Thursday, May 7, 2020

Motorbike Ride (July 14, 2019)


Motorbike Ride

Hà Nội is full.
It's full of the hum of its heartbeat thrumming
through veins that move an endless, strobing stream of souls
by ones and by tens and by millions per minute.

Hà Nội is full of the whispers and shouts of those countless souls' stories
weaving in and out and around each other,
carried on the buzz of a million wheeled grasshoppers,
careening, leaning, reading each other in anonymous agreement.

Hà Nội is where, zoomed in, I can be found,
an anomaly ferried along on the tide,
looking out through a pair of gray eyes as I weave and lean.
But I cannot read, and so I ride.

And while I ride, I am full of Hà Nội
full of the smell of its colors,
full in a way that I crave because Hà Nội is a feast
for senses I don't know the name of.

Each doorway under each block letter sign
in the language I strain to decipher
reveals a freeze-frame of scents, scenes, and sounds
that I lock onto and release in rapid succession.

Air con and music, hose water and light
leak out to the street with the smells
of coffee or wood smoke or noodles or tea
something fried, something fresh, something strong.

Neat rows of produce are arranged in their kinds
by a grandma perched there on her stool.
She will move on when she's done with her day,
but to me as I pass, she is frozen in time.

Meat cleaved in pieces, ready to buy,
is displayed under lazily rotating fans
that someone's rigged up with rags for the blades,
wobbling and whirling away flies.

Dress shops, men's shops, makeup, massage,
hair salons, nail salons, toys,
and holes in the wall that I wonder who sees
are tucked in beside five-story, neon-bright malls.

Shiny aluminum shelves stacked up high
I wonder who buys all of these.
And then, tied to the side of somebody's bike,
one swipes by just an inch from my knee.

Shopkeepers' children, so close to the street
that I marvel at how they survive,
wrestle, run barefoot and shirtless, or tease,
or crowd around YouTube on their parents' iPhones.

A girl whose job is sweeping up trash
pushes her cart against the flow
of polished professionals poised on their Honda Waves.
Their eyes skim her surface, unseeing.

A young guy, so proud of the pretty young thing
leaning dreamily against his strong back, revs his engine.
She squeals, and he laughs,
and then they're just another taillight in the distance.

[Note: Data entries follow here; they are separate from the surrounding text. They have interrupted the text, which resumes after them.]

@[simp] theorem State.setRing_cur (s : State) (c k : Nat) (r : Ring) : (s.setRing c k r).cur = s.cur := rfl
@[simp] theorem State.setRing_fresh (s : State) (c k : Nat) (r : Ring) : (s.setRing c k r).fresh = s.fresh := rfl
@[simp] theorem State.setRing_time (s : State) (c k : Nat) (r : Ring) : (s.setRing c k r).time = s.time := rfl
@[simp] theorem State.setRing_agents (s : State) (c k : Nat) (r : Ring) : (s.setRing c k r).agents = s.agents := rfl
@[simp] theorem State.setRing_groups (s : State) (c k : Nat) (r : Ring) : (s.setRing c k r).groups = s.groups := rfl
@[simp] theorem State.setRing_mus (s : State) (c k : Nat) (r : Ring) : (s.setRing c k r).mus = s.mus := rfl
@[simp] theorem State.setRing_recs (s : State) (c k : Nat) (r : Ring) : (s.setRing c k r).recs = s.recs := rfl
@[simp] theorem State.setRing_launches (s : State) (c k : Nat) (r : Ring) : (s.setRing c k r).launches = s.launches := rfl
@[simp] theorem State.setRing_packets (s : State) (c k : Nat) (r : Ring) : (s.setRing c k r).packets = s.packets := rfl
@[simp] theorem State.setRing_parts (s : State) (c k : Nat) (r : Ring) : (s.setRing c k r).parts = s.parts := rfl
@[simp] theorem State.setRing_mem (s : State) (c k : Nat) (r : Ring) : (s.setRing c k r).mem = s.mem := rfl
@[simp] theorem State.setRing_hostMem (s : State) (c k : Nat) (r : Ring) : (s.setRing c k r).hostMem = s.hostMem := rfl
@[simp] theorem State.setRing_dirty (s : State) (c k : Nat) (r : Ring) : (s.setRing c k r).dirty = s.dirty := rfl
@[simp] theorem State.setRing_poison (s : State) (c k : Nat) (r : Ring) : (s.setRing c k r).poison = s.poison := rfl
@[simp] theorem State.setRing_vfs (s : State) (c k : Nat) (r : Ring) : (s.setRing c k r).vfs = s.vfs := rfl
@[simp] theorem State.setRing_chiplets (s : State) (c k : Nat) (r : Ring) : (s.setRing c k r).chiplets = s.chiplets := rfl
@[simp] theorem State.setRing_purses (s : State) (c k : Nat) (r : Ring) : (s.setRing c k r).purses = s.purses := rfl
@[simp] theorem State.setRing_engines (s : State) (c k : Nat) (r : Ring) : (s.setRing c k r).engines = s.engines := rfl
@[simp] theorem State.setRing_nextId (s : State) (c k : Nat) (r : Ring) : (s.setRing c k r).nextId = s.nextId := rfl
@[simp] theorem State.setRing_journal (s : State) (c k : Nat) (r : Ring) : (s.setRing c k r).journal = s.journal := rfl
@[simp] theorem State.setRing_sent (s : State) (c k : Nat) (r : Ring) : (s.setRing c k r).sent = s.sent := rfl
@[simp] theorem State.setRing_events (s : State) (c k : Nat) (r : Ring) : (s.setRing c k r).events = s.events := rfl
@[simp] theorem State.setRing_counters (s : State) (c k : Nat) (r : Ring) : (s.setRing c k r).counters = s.counters := rfl
@[simp] theorem State.setRing_nodes (s : State) (c k : Nat) (r : Ring) : (s.setRing c k r).nodes = s.nodes := rfl
@[simp] theorem State.setRing_broken (s : State) (c k : Nat) (r : Ring) : (s.setRing c k r).broken = s.broken := rfl
@[simp] theorem State.setRing_tlb (s : State) (c k : Nat) (r : Ring) : (s.setRing c k r).tlb = s.tlb := rfl
@[simp] theorem State.setRing_ats (s : State) (c k : Nat) (r : Ring) : (s.setRing c k r).ats = s.ats := rfl
@[simp] theorem State.setRing_waits (s : State) (c k : Nat) (r : Ring) : (s.setRing c k r).waits = s.waits := rfl
@[simp] theorem State.setRing_windows (s : State) (c k : Nat) (r : Ring) : (s.setRing c k r).windows = s.windows := rfl
@[simp] theorem State.setRing_extents (s : State) (c k : Nat) (r : Ring) : (s.setRing c k r).extents = s.extents := rfl
@[simp] theorem State.setRing_peerMem (s : State) (c k : Nat) (r : Ring) : (s.setRing c k r).peerMem = s.peerMem := rfl
@[simp] theorem State.setRing_credits (s : State) (c k : Nat) (r : Ring) : (s.setRing c k r).credits = s.credits := rfl
@[simp] theorem State.setRing_disps (s : State) (c k : Nat) (r : Ring) : (s.setRing c k r).disps = s.disps := rfl
@[simp] theorem State.setRing_saddle (s : State) (c k : Nat) (r : Ring) : (s.setRing c k r).saddle = s.saddle := rfl
@[simp] theorem State.setRing_amax (s : State) (c k : Nat) (r : Ring) : (s.setRing c k r).amax = s.amax := rfl
@[simp] theorem State.setRing_ringsOut (s : State) (c k : Nat) (r : Ring) : (s.setRing c k r).ringsOut = s.ringsOut := rfl
@[simp] theorem State.setRing_agenda (s : State) (c k : Nat) (r : Ring) : (s.setRing c k r).agenda = s.agenda := rfl
@[simp] theorem State.setRing_turns (s : State) (c k : Nat) (r : Ring) : (s.setRing c k r).turns = s.turns := rfl

@[simp] theorem State.setMu_cur (s : State) (k : Nat) (m : Mu) : (s.setMu k m).cur = s.cur := rfl
@[simp] theorem State.setMu_fresh (s : State) (k : Nat) (m : Mu) : (s.setMu k m).fresh = s.fresh := rfl
@[simp] theorem State.setMu_time (s : State) (k : Nat) (m : Mu) : (s.setMu k m).time = s.time := rfl
@[simp] theorem State.setMu_agents (s : State) (k : Nat) (m : Mu) : (s.setMu k m).agents = s.agents := rfl
@[simp] theorem State.setMu_groups (s : State) (k : Nat) (m : Mu) : (s.setMu k m).groups = s.groups := rfl
@[simp] theorem State.setMu_rings (s : State) (k : Nat) (m : Mu) : (s.setMu k m).rings = s.rings := rfl
@[simp] theorem State.setMu_recs (s : State) (k : Nat) (m : Mu) : (s.setMu k m).recs = s.recs := rfl
@[simp] theorem State.setMu_launches (s : State) (k : Nat) (m : Mu) : (s.setMu k m).launches = s.launches := rfl
@[simp] theorem State.setMu_packets (s : State) (k : Nat) (m : Mu) : (s.setMu k m).packets = s.packets := rfl
@[simp] theorem State.setMu_parts (s : State) (k : Nat) (m : Mu) : (s.setMu k m).parts = s.parts := rfl
@[simp] theorem State.setMu_mem (s : State) (k : Nat) (m : Mu) : (s.setMu k m).mem = s.mem := rfl
@[simp] theorem State.setMu_hostMem (s : State) (k : Nat) (m : Mu) : (s.setMu k m).hostMem = s.hostMem := rfl
@[simp] theorem State.setMu_dirty (s : State) (k : Nat) (m : Mu) : (s.setMu k m).dirty = s.dirty := rfl
@[simp] theorem State.setMu_poison (s : State) (k : Nat) (m : Mu) : (s.setMu k m).poison = s.poison := rfl
@[simp] theorem State.setMu_vfs (s : State) (k : Nat) (m : Mu) : (s.setMu k m).vfs = s.vfs := rfl
@[simp] theorem State.setMu_chiplets (s : State) (k : Nat) (m : Mu) : (s.setMu k m).chiplets = s.chiplets := rfl
@[simp] theorem State.setMu_purses (s : State) (k : Nat) (m : Mu) : (s.setMu k m).purses = s.purses := rfl
@[simp] theorem State.setMu_engines (s : State) (k : Nat) (m : Mu) : (s.setMu k m).engines = s.engines := rfl
@[simp] theorem State.setMu_nextId (s : State) (k : Nat) (m : Mu) : (s.setMu k m).nextId = s.nextId := rfl
@[simp] theorem State.setMu_journal (s : State) (k : Nat) (m : Mu) : (s.setMu k m).journal = s.journal := rfl
@[simp] theorem State.setMu_sent (s : State) (k : Nat) (m : Mu) : (s.setMu k m).sent = s.sent := rfl
@[simp] theorem State.setMu_events (s : State) (k : Nat) (m : Mu) : (s.setMu k m).events = s.events := rfl
@[simp] theorem State.setMu_counters (s : State) (k : Nat) (m : Mu) : (s.setMu k m).counters = s.counters := rfl
@[simp] theorem State.setMu_nodes (s : State) (k : Nat) (m : Mu) : (s.setMu k m).nodes = s.nodes := rfl
@[simp] theorem State.setMu_broken (s : State) (k : Nat) (m : Mu) : (s.setMu k m).broken = s.broken := rfl
@[simp] theorem State.setMu_tlb (s : State) (k : Nat) (m : Mu) : (s.setMu k m).tlb = s.tlb := rfl
@[simp] theorem State.setMu_ats (s : State) (k : Nat) (m : Mu) : (s.setMu k m).ats = s.ats := rfl
@[simp] theorem State.setMu_waits (s : State) (k : Nat) (m : Mu) : (s.setMu k m).waits = s.waits := rfl
@[simp] theorem State.setMu_windows (s : State) (k : Nat) (m : Mu) : (s.setMu k m).windows = s.windows := rfl
@[simp] theorem State.setMu_extents (s : State) (k : Nat) (m : Mu) : (s.setMu k m).extents = s.extents := rfl
@[simp] theorem State.setMu_peerMem (s : State) (k : Nat) (m : Mu) : (s.setMu k m).peerMem = s.peerMem := rfl
@[simp] theorem State.setMu_credits (s : State) (k : Nat) (m : Mu) : (s.setMu k m).credits = s.credits := rfl
@[simp] theorem State.setMu_disps (s : State) (k : Nat) (m : Mu) : (s.setMu k m).disps = s.disps := rfl
@[simp] theorem State.setMu_saddle (s : State) (k : Nat) (m : Mu) : (s.setMu k m).saddle = s.saddle := rfl
@[simp] theorem State.setMu_amax (s : State) (k : Nat) (m : Mu) : (s.setMu k m).amax = s.amax := rfl
@[simp] theorem State.setMu_ringsOut (s : State) (k : Nat) (m : Mu) : (s.setMu k m).ringsOut = s.ringsOut := rfl
@[simp] theorem State.setMu_agenda (s : State) (k : Nat) (m : Mu) : (s.setMu k m).agenda = s.agenda := rfl
@[simp] theorem State.setMu_turns (s : State) (k : Nat) (m : Mu) : (s.setMu k m).turns = s.turns := rfl

@[simp] theorem State.setEngQ_cur (s : State) (c : Nat) (se : Bool) (q : List EngCmd) : (s.setEngQ c se q).cur = s.cur := rfl
@[simp] theorem State.setEngQ_fresh (s : State) (c : Nat) (se : Bool) (q : List EngCmd) : (s.setEngQ c se q).fresh = s.fresh := rfl
@[simp] theorem State.setEngQ_time (s : State) (c : Nat) (se : Bool) (q : List EngCmd) : (s.setEngQ c se q).time = s.time := rfl
@[simp] theorem State.setEngQ_agents (s : State) (c : Nat) (se : Bool) (q : List EngCmd) : (s.setEngQ c se q).agents = s.agents := rfl
@[simp] theorem State.setEngQ_groups (s : State) (c : Nat) (se : Bool) (q : List EngCmd) : (s.setEngQ c se q).groups = s.groups := rfl
@[simp] theorem State.setEngQ_rings (s : State) (c : Nat) (se : Bool) (q : List EngCmd) : (s.setEngQ c se q).rings = s.rings := rfl
@[simp] theorem State.setEngQ_mus (s : State) (c : Nat) (se : Bool) (q : List EngCmd) : (s.setEngQ c se q).mus = s.mus := rfl
@[simp] theorem State.setEngQ_recs (s : State) (c : Nat) (se : Bool) (q : List EngCmd) : (s.setEngQ c se q).recs = s.recs := rfl
@[simp] theorem State.setEngQ_launches (s : State) (c : Nat) (se : Bool) (q : List EngCmd) : (s.setEngQ c se q).launches = s.launches := rfl
@[simp] theorem State.setEngQ_packets (s : State) (c : Nat) (se : Bool) (q : List EngCmd) : (s.setEngQ c se q).packets = s.packets := rfl
@[simp] theorem State.setEngQ_parts (s : State) (c : Nat) (se : Bool) (q : List EngCmd) : (s.setEngQ c se q).parts = s.parts := rfl
@[simp] theorem State.setEngQ_mem (s : State) (c : Nat) (se : Bool) (q : List EngCmd) : (s.setEngQ c se q).mem = s.mem := rfl
@[simp] theorem State.setEngQ_hostMem (s : State) (c : Nat) (se : Bool) (q : List EngCmd) : (s.setEngQ c se q).hostMem = s.hostMem := rfl
@[simp] theorem State.setEngQ_dirty (s : State) (c : Nat) (se : Bool) (q : List EngCmd) : (s.setEngQ c se q).dirty = s.dirty := rfl
@[simp] theorem State.setEngQ_poison (s : State) (c : Nat) (se : Bool) (q : List EngCmd) : (s.setEngQ c se q).poison = s.poison := rfl
@[simp] theorem State.setEngQ_vfs (s : State) (c : Nat) (se : Bool) (q : List EngCmd) : (s.setEngQ c se q).vfs = s.vfs := rfl
@[simp] theorem State.setEngQ_chiplets (s : State) (c : Nat) (se : Bool) (q : List EngCmd) : (s.setEngQ c se q).chiplets = s.chiplets := rfl
@[simp] theorem State.setEngQ_purses (s : State) (c : Nat) (se : Bool) (q : List EngCmd) : (s.setEngQ c se q).purses = s.purses := rfl
@[simp] theorem State.setEngQ_nextId (s : State) (c : Nat) (se : Bool) (q : List EngCmd) : (s.setEngQ c se q).nextId = s.nextId := rfl
@[simp] theorem State.setEngQ_journal (s : State) (c : Nat) (se : Bool) (q : List EngCmd) : (s.setEngQ c se q).journal = s.journal := rfl
@[simp] theorem State.setEngQ_sent (s : State) (c : Nat) (se : Bool) (q : List EngCmd) : (s.setEngQ c se q).sent = s.sent := rfl
@[simp] theorem State.setEngQ_events (s : State) (c : Nat) (se : Bool) (q : List EngCmd) : (s.setEngQ c se q).events = s.events := rfl
@[simp] theorem State.setEngQ_counters (s : State) (c : Nat) (se : Bool) (q : List EngCmd) : (s.setEngQ c se q).counters = s.counters := rfl
@[simp] theorem State.setEngQ_nodes (s : State) (c : Nat) (se : Bool) (q : List EngCmd) : (s.setEngQ c se q).nodes = s.nodes := rfl
@[simp] theorem State.setEngQ_broken (s : State) (c : Nat) (se : Bool) (q : List EngCmd) : (s.setEngQ c se q).broken = s.broken := rfl
@[simp] theorem State.setEngQ_tlb (s : State) (c : Nat) (se : Bool) (q : List EngCmd) : (s.setEngQ c se q).tlb = s.tlb := rfl
@[simp] theorem State.setEngQ_ats (s : State) (c : Nat) (se : Bool) (q : List EngCmd) : (s.setEngQ c se q).ats = s.ats := rfl
@[simp] theorem State.setEngQ_waits (s : State) (c : Nat) (se : Bool) (q : List EngCmd) : (s.setEngQ c se q).waits = s.waits := rfl
@[simp] theorem State.setEngQ_windows (s : State) (c : Nat) (se : Bool) (q : List EngCmd) : (s.setEngQ c se q).windows = s.windows := rfl
@[simp] theorem State.setEngQ_extents (s : State) (c : Nat) (se : Bool) (q : List EngCmd) : (s.setEngQ c se q).extents = s.extents := rfl
@[simp] theorem State.setEngQ_peerMem (s : State) (c : Nat) (se : Bool) (q : List EngCmd) : (s.setEngQ c se q).peerMem = s.peerMem := rfl
@[simp] theorem State.setEngQ_credits (s : State) (c : Nat) (se : Bool) (q : List EngCmd) : (s.setEngQ c se q).credits = s.credits := rfl
@[simp] theorem State.setEngQ_disps (s : State) (c : Nat) (se : Bool) (q : List EngCmd) : (s.setEngQ c se q).disps = s.disps := rfl
@[simp] theorem State.setEngQ_saddle (s : State) (c : Nat) (se : Bool) (q : List EngCmd) : (s.setEngQ c se q).saddle = s.saddle := rfl
@[simp] theorem State.setEngQ_amax (s : State) (c : Nat) (se : Bool) (q : List EngCmd) : (s.setEngQ c se q).amax = s.amax := rfl
@[simp] theorem State.setEngQ_ringsOut (s : State) (c : Nat) (se : Bool) (q : List EngCmd) : (s.setEngQ c se q).ringsOut = s.ringsOut := rfl
@[simp] theorem State.setEngQ_agenda (s : State) (c : Nat) (se : Bool) (q : List EngCmd) : (s.setEngQ c se q).agenda = s.agenda := rfl
@[simp] theorem State.setEngQ_turns (s : State) (c : Nat) (se : Bool) (q : List EngCmd) : (s.setEngQ c se q).turns = s.turns := rfl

Two men in front of a shop selling fans
air themselves out on the stoop,
singing karaoke to only themselves
and the split-second audience who is me.

Huddles of men hunched on blue plastic chairs
laugh and loosen amid smoke and stories,
and hold up their fingers to summon bia hơi
I've sat there before, but tonight, I ride by.

I ride by, just one soul amid millions who flow
on these motorbikes
the blood in Hà Nội's veins
because, amazingly, I have somewhere to be.

But while I ride, Hà Nội is full, and I am full of Hà Nội.
Zoomed in, zooming, I can be found:
an anomaly ferried along on the tide,
looking out through a pair of gray eyes.